Software Defined Networking has changed the way that organizations think about their network infrastructure.  Companies are looking at increasing automation of mundane tasks, orchestration of policy, and even using white box switches with the help of new unbound operating systems.  A new class of technologies that is coming to market hopes to reduce complexity and cost for the Achilles Heel of many enterprises: the Wide Area Network (WAN).

Do You WANt To Build A Snowman?

The WAN has always been a sore spot for enterprise networks.  It’s necessary to connect your organization to the world.  If you have remote sites or branch locations, it is critical for daily operations.  If you have an e-commerce footprint your WAN connection needs to be able to handle the generated traffic.  But good WAN connectivity costs money.  Lots of money.

WAN protocols are constantly being refined to come up with the fastest possible transmission and the highest possible uptime.  Frame Relay, Asynchronous Transfer Mode (ATM) and Multi-Protocol Label Switching (MPLS) are a succession of technologies that have shaped enterprise WAN connectivity for over a decade.  They have their strengths and weaknesses.  But it is difficult to build an enterprise WAN without one.

Some customers can’t get MPLS connectivity.  Or even Frame Relay for the matter.  Their locations are too remote or the cost of having the connection installed is far above the return on investment.  These customers are often forced to resort to consumer-class connections, like cable modems, Digital Subscriber Line (DSL), or even 4G/LTE modem uplinks.  While cheaper and easy to install, these solutions are often not as robust as their business-grade counterparts.  And when it comes to support on a down circuit…

Redefining the WAN

How does Software Defined WAN (SD-WAN) help?  SD-WAN technologies from companies like Silver Peak, CloudGenix, and Viptela function like overlay networks for the WAN.  They take the various inputs that you have, such as MPLS, cable, and 4G/LTE networks.  These inputs are then arranged in such a way as to allow you to intelligently program how traffic will behave on the links.  If you want only critical business traffic on the MPLS circuit during business hours you can do that.  If you want to ensure the 4G/LTE uplink is only used in the event of an emergency outage, you can do that too.  You can even program various costs and metrics into the system to help you make decisions about when a given link would be a better economic decision given the time of day or amount of transferred data.

You’re probably saying to yourself, “But I can do all of that today.” And you would be right. But all of this has to happen manually, or at the least require a lot of programming.  If you’ve ever tried to configure OER/PFR on a Cisco router you know what I’m talking about.  And that’s just one vendor’s equipment.  What if there are multiple devices in play?  How do you configure the edge routers for fifty sites?  What happens when a circuit goes down at 3 a.m.?  Having a simple interface for making decisions or even the ability to script actions based on inputs makes the system much more flexible and responsive.

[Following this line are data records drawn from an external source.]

-- ==== Sys2Proof/Machine/LineEvents.lean ====
section
/-! DEFINITION. Events of the Trailer Data Line: frames, windows, replies, the gap, yields, reclaims and recovery (01). -/

namespace Sys2Proof.Machine

/-! ### Frames and gaps -/

/-- BUSY with an attempt due, or with no request in flight: the end of the gap is waited for. -/
def State.gapAwaited (s : State) : Bool :=
  s.tdl.line == .busy && s.tdl.orphan.isNone && (match s.tdl.inFlight with
    | some f => f.stage == .due
    | none => true)

/-- GAP_END: the line has been idle for 1 ms since its last activity (R10, R11, R18, R21). -/
def execGapEnd (s : State) : Host.Outcome State Fault Refusal :=
  runEvent s (if s.gapAwaited then some (s.advanceTo s.tdl.gapEnds).gapPassed else none)

/-- A request frame ends: SENT for a broadcast or a Release, and for any other kind the reply window runs, for a Prove
after the pulse length (R8, R10). -/
def State.frameDone (s : State) (f : InFlight) : State :=
  let s := s.restartGap
  if f.req.answered then
    let opens := s.now + (match f.req with
      | .prove .. => Config.pulseTime
      | _ => 0)
    s.setInFlight (some { f with stage := .window s.now opens (opens + ms f.window) })
  else s.endAttempt f .sent

/-- The frame of an abandoned request is sent to its end (R20). An attempt on the line has ended then, as it had for the origins
when the request was abandoned (log entry 48). -/
def State.orphanDone (s : State) : State :=
  ((s.setTdl { s.tdl with orphan := none }).restartGap).onAttemptEnd

/-- FRAME_END (R10). -/
def execFrameEnd (s : State) : Host.Outcome State Fault Refusal :=
  runEvent s
    (match s.tdl.orphan, s.tdl.inFlight with
      | some e, _ => some (s.advanceTo e).orphanDone
      | none, some f =>
          match f.stage with
          | .sending e => some ((s.advanceTo e).frameDone f)
          | _ => none
      | none, none => none)

/-- REPLY_WINDOW_END: no reply has begun, and the attempt ends NO_REPLY (R10). -/
def execReplyWindowEnd (s : State) : Host.Outcome State Fault Refusal :=
  runEvent s
    (match s.tdl.inFlight with
      | some f =>
          match f.stage with
          | .window _ _ ends => some (((s.advanceTo ends).restartGap).endAttempt f .noReply)
          | _ => none
      | none => none)

/-! ### Replies -/

/-- The echo delay in steps of 0.1 ms, 0.1 to 12.0 ms (R9). -/
def echoDelay (frameEnd now : Nat) : Nat := max 1 (min Config.echoMax (now - frameEnd))

/-- The attempt that a reply beginning now belongs to, with the echo delay to its first edge: one whose reply has begun, or
whose window is open now. What begins before its window opens, as in a Prove's pulse, or after it has ended is line
activity only (R8, R10). -/
def State.replyBegun (s : State) : Option (InFlight × Nat) :=
  match s.tdl.inFlight with
  | some f =>
      match f.stage with
      | .replying echo => some (f, echo)
      | .window fe opens ends => if opens ≤ s.now ∧ s.now ≤ ends then some (f, echoDelay fe s.now) else none
      | _ => none
  | none => none

/-- The attempt that a reply ending now belongs to. One whose first edge fell outside every window is none of it, though a
window has opened since (R8). -/
def State.replyEnding (s : State) : Option (InFlight × Nat) := if s.tdl.stray then none else s.replyBegun

/-- Whether a stray reply is under way. -/
def State.setStray (s : State) (b : Bool) : State := s.setTdl { s.tdl with stray := b }

/-- REPLY_FIRST_EDGE (R8, R9). -/
def execReplyFirstEdge (s : State) : Host.Outcome State Fault Refusal :=
  runEvent s
    (match s.replyBegun with
      | some (f, echo) => some ((s.setInFlight (some { f with stage := .replying echo })).restartGap.setStray false)
      | none => some (s.restartGap.setStray true))

/-- The characters of a reply are complete: valid, REPLIED; not valid, CHECK_ERROR (R4, R10). -/
def State.takeReply (s : State) (f : InFlight) (echo : Nat) (bytes : List Byte) : State :=
  match f.req.parseReply bytes with
  | some (st, pl) => s.restartGap.endAttempt f (.replied st pl echo)
  | none => s.restartGap.endAttempt f .checkError

/-- REPLY_COMPLETE (R10). -/
def execReplyComplete (frame : List (BitVec 8)) (s : State) : Host.Outcome State Fault Refusal :=
  runEvent s
    (match s.replyEnding with
      | some (f, echo) => some (s.takeReply f echo frame)
      | none => some (s.restartGap.setStray false))

/-- A broken reply: with a malformed character the line has been idle for 1 ms already (R10; log entry 18). -/
def State.breakReply (s : State) (f : InFlight) (malformed : Bool) : State :=
  let s := if malformed then s.setTdl { s.tdl with gapEnds := s.now } else s.restartGap
  (s.endAttempt f .checkError).gapPassed

/-- REPLY_BROKEN (R10). -/
def execReplyBroken (malformed : Bool) (s : State) : Host.Outcome State Fault Refusal :=
  runEvent s
    (match s.replyEnding with
      | some (f, _) => some (s.breakReply f malformed)
      | none => some (s.restartGap.setStray false))

/-- LINE_ACTIVITY: any other character or mark on the line (R10). -/
def execLineActivity (s : State) : Host.Outcome State Fault Refusal := runEvent s (some s.restartGap)

/-! ### Yields (R22, R23) -/

/-- A line request in READY or BUSY while the part is not driving the line (R22). -/
def State.lineRequested (s : State) : State :=
  match s.tdl.inFlight with
  | none => s.enterYielded
  | some f =>
      match f.stage with
      | .replying _ => (s.setTdl { s.tdl with yieldDue := true }).restartGap.endAttempt f .checkError
      | .window .. => s.setTdl { s.tdl with yieldDue := true }
      | _ => s.enterYielded

/-- LINE_REQUEST (R22). -/
def execLineRequest (s : State) : Host.Outcome State Fault Refusal :=
  runEvent s (if s.lineRuns && !s.driving then some s.lineRequested else none)

/-- TOOL_LINE_RETURN: the tool gives the line back (R23, R60). -/
def execToolLineReturn (s : State) : Host.Outcome State Fault Refusal :=
  runEvent s (if s.tdl.line == .yielded then some (s.restartGap.enterReady .none) else none)

/-- The yield limit runs out: the reclaim mark is driven (R23). -/
def State.startReclaim (s : State) : State :=
  s.setTdl { s.tdl with line := .reclaiming, yieldEnds := none, reclaim := .mark (s.now + Config.reclaimMark) }

/-- YIELD_LIMIT_EXPIRY (R23). -/
def execYieldLimitExpiry (s : State) : Host.Outcome State Fault Refusal :=
  runEvent s (s.tdl.yieldEnds.map fun t => (s.advanceTo t).startReclaim)

/-- RECLAIM_MARK_END: the line is watched (R23). -/
def execReclaimMarkEnd (s : State) : Host.Outcome State Fault Refusal :=
  runEvent s
    (match s.tdl.reclaim with
      | .mark e =>
          let t := (s.advanceTo e).restartGap
          some (t.setTdl { t.tdl with reclaim := .watch t.now })
      | _ => none)

/-- RECLAIM_SUCCESS: the line has stayed high for 1 ms; the sweep is placed (R23, R61). -/
def execReclaimSuccess (s : State) : Host.Outcome State Fault Refusal :=
  runEvent s
    (match s.tdl.reclaim with
      | .watch m => some (((s.advanceTo (m + Config.reclaimHigh)).advanceTo s.tdl.gapEnds).enterReady .reclaim)
      | _ => none)

/-- RECLAIM_TIMEOUT: 20 ms after the mark the line has not stayed high (R23, R24). -/
def execReclaimTimeout (s : State) : Host.Outcome State Fault Refusal :=
  runEvent s
    (match s.tdl.reclaim with
      | .watch m => some (s.advanceTo (m + Config.reclaimLimit)).enterFault
      | _ => none)

/-- LINE_RECOVERY: LINE_PRESENT is asserted and the line has stayed high for 1 ms while the fault timer runs (R25). -/
def execLineRecovery (s : State) : Host.Outcome State Fault Refusal :=
  runEvent s
    (if s.tdl.line == .fault && s.tdl.linePresent && s.tdl.faultEnds.isSome then
      some ((s.advanceTo s.tdl.gapEnds).enterReady .fault)
    else none)

end Sys2Proof.Machine
end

It all comes down to a simple number for all parties involved.  For engineering, the amount of time spent configuring and maintaining complex WAN connectivity will be reduced.  Engineers love not needing to spend time on things.  For the decision makers (and bean counters), it all comes down to money.  SD-WAN technologies reduce costs by better utilizing existing infrastructure.  Eventually, their analysis can allow you to reduce or remove unnecessary connectivity.  That means more money in the pockets of the people that want the money.

Tom’s Take

I’ve referred to WAN applications as the “hello world” for SDN.  That’s because I saw so many people demoing them when SDN was first being talked about.  Cisco did this at Cisco Live 2012 in San Diego.  SD-WAN didn’t really become a concrete thing in my mind until is was the topic of discussion on the Spring ONUG meeting.  Those are the people with the money.  And they are looking at the cost savings and optimization from SD-WAN technologies.  You can better believe that the first wave of SD-WAN that you’ve seen in the last couple of months is just the precursor to a wider look at connectivity in general.  Better get ready to surf.